* **Problem to solve**: Copy the entries exactly, through the "simp [firstError, ih]" line.
+ + + + +
-- ==== Sys2Proof/Laws/Commands.lean ====
section
/-! SUPPORT. What one command can do, said once: the inversion of `runCommand`, and the outcomes of every
command. -/

namespace Sys2Proof.Machine

/-! ## The shared form of a command -/

theorem firstError_eq_none {checks : List (Bool × CmdError)} :
    firstError checks = none ↔ ∀ c ∈ checks, c.1 = false := by
  induction checks with
  | nil => simp [firstError]
  | cons c rest ih => obtain ⟨_ | _, e⟩ := c <;> simp [firstError, ih]

variable {checks : List (Bool × CmdError)} {body : State → Except Fault State} {s t : State}

/-- Everything a command that answers a next state can have done: completed with the first error, or run
its body and completed. -/
theorem runCommand_next (h : runCommand checks body s = .next t) :
    (∃ e, firstError checks = some e ∧ t = s.completeError e) ∨
      (firstError checks = none ∧ ∃ u, body s = .ok u ∧ t = u.complete) := by
  unfold runCommand at h
  split at h
  · next e he => exact .inl ⟨e, he, by injection h with h; exact h.symm⟩
  · next hn =>
    split at h
    · next u hu => exact .inr ⟨hn, u, hu, by injection h with h; exact h.symm⟩
    · cases h

/-- Everything a command that stops can have done: passed its checks and read an element that holds no
value. -/
theorem runCommand_fault {f : Fault} (h : runCommand checks body s = .fault f) :
    firstError checks = none ∧ body s = .error f := by
  unfold runCommand at h
  split at h
  · cases h
  · next hn =>
    split at h
    · cases h
    · next g hg => injection h with h; exact ⟨hn, by rw [hg, h]⟩

/-- No command is refused. -/
theorem runCommand_not_refused {r : Refusal} : runCommand checks body s ≠ .refused r := by
  unfold runCommand
  split
  · simp
  · split <;> simp

/-- A command whose checks pass and whose body runs completes. -/
theorem runCommand_ok {u : State} (hc : firstError checks = none) (hb : body s = .ok u) :
    runCommand checks body s = .next u.complete := by simp [runCommand, hc, hb]

/-- A command with a failing check completes with its error. -/
theorem runCommand_error {e : CmdError} (hc : firstError checks = some e) :
    runCommand checks body s = .next (s.completeError e) := by simp [runCommand, hc]

/-! ## The checks and the body of every command -/

/-- The checks of a command in their order (60_exceptions.md R354). -/
def checksOf (s : State) : Instr → List (Bool × CmdError)
  | .nop => []
  | .frameStart => []
  | .pvqDeenum => [(!pvqConfigOk s, .pvqCfg)]
  | .pvqShape => [(!decodeConfigOk s, .configErr), (!pvqShapeLegal s, .seqErr)]
  | .rcInit => [(!decodeConfigOk s, .configErr), (!rcInitLegal s, .seqErr)]
  | .rcDecsym cls id => [(!argLegal cls id, .badArg), (!decsymLegal s, .seqErr)]
  | .rcDecbit => [(!decsymLegal s, .seqErr)]
  | .rcDecode => [(!decodeConfigOk s, .configErr), (!rcDecodeLegal s, .seqErr)]
  | .gainEst => [(!encodeConfigOk s, .configErr), (!decide (s.fstat.qCount = 0), .seqErr)]
  | .quantize =>
    [(!encodeConfigOk s, .configErr), (!quantizeLegal s && !quantizePastLimit s, .seqErr),
      (quantizePastLimit s, .passLimit)]
  | .gainAdj =>
    [(!encodeConfigOk s, .configErr), (!gainAdjLegal s && !gainAdjPastLimit s, .seqErr),
      (gainAdjPastLimit s, .passLimit)]
  | .resEncode => [(!encodeConfigOk s, .configErr), (!resEncodeLegal s, .seqErr)]
  | .resDecode => [(!decodeConfigOk s, .configErr), (!resDecodeLegal s, .seqErr)]
  | .siUnpack => [(!decodeConfigOk s, .configErr), (s.fstat.siValid, .seqErr)]
  | .decodeFrame => [(!decodeConfigOk s, .configErr), (s.fstat.siValid, .seqErr)]

/-- The body of a command. -/
def bodyOf : Instr → State → Except Fault State
  | .nop => fun s => .ok s
  | .frameStart => fun s => .ok (frameStartBody s)
  | .pvqDeenum => fun s => .ok (pvqDeenumBody s)
  | .pvqShape => fun s => .ok (pvqShapeBody s)
  | .rcInit => rcInitBody
  | .rcDecsym cls id => decsymBody (selectTable blockRoms cls id).1 (selectTable blockRoms cls id).2
  | .rcDecbit => decsymBody uni2 2
  | .rcDecode => rcDecodeBody blockRoms
  | .gainEst => gainEstBody blockRoms
  | .quantize => quantizeBody blockRoms
  | .gainAdj => fun s => .ok (gainAdjBody s)
  | .resEncode => resEncodeBody blockRoms
  | .resDecode => resDecodeBody
  | .siUnpack => siUnpackBody
  | .decodeFrame => decodeFrameBody blockRoms

/-- Every command has the shared form. -/
theorem exec_eq_runCommand (i : Instr) (s : State) :
    exec i s = runCommand (checksOf s i) (bodyOf i) s := by cases i <;> rfl

/-- Everything that `exec` can answer: completion with a command error that changes nothing else, the
completion of the body, or the fault of the body. -/
theorem exec_cases (i : Instr) (s : State) :
    (∃ e, firstError (checksOf s i) = some e ∧ exec i s = .next (s.completeError e)) ∨
      (firstError (checksOf s i) = none ∧
        ((∃ u, bodyOf i s = .ok u ∧ exec i s = .next u.complete) ∨
          ∃ f, bodyOf i s = .error f ∧ exec i s = .fault f)) := by
  rw [exec_eq_runCommand]
  cases hc : firstError (checksOf s i) with
  | some e => exact .inl ⟨e, rfl, runCommand_error hc⟩
  | none =>
    refine .inr ⟨rfl, ?_⟩
    cases hb : bodyOf i s with
    | ok u => exact .inl ⟨u, rfl, runCommand_ok hc hb⟩
    | error f => exact .inr ⟨f, rfl, by simp [runCommand, hc, hb]⟩

end Sys2Proof.Machine
end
+ + + + +
* **Finished exercise**:
-- ==== Sys2Proof/Laws/Commands.lean ====
section
/-! SUPPORT. What one command can do, said once: the inversion of `runCommand`, and the outcomes of every
command. -/

namespace Sys2Proof.Machine

/-! ## The shared form of a command -/

theorem firstError_eq_none {checks : List (Bool × CmdError)} :
    firstError checks = none ↔ ∀ c ∈ checks, c.1 = false := by
  induction checks with
  | nil => simp [firstError]
  | cons c rest ih => obtain ⟨_ | _, e⟩ := c <;> simp [firstError, ih]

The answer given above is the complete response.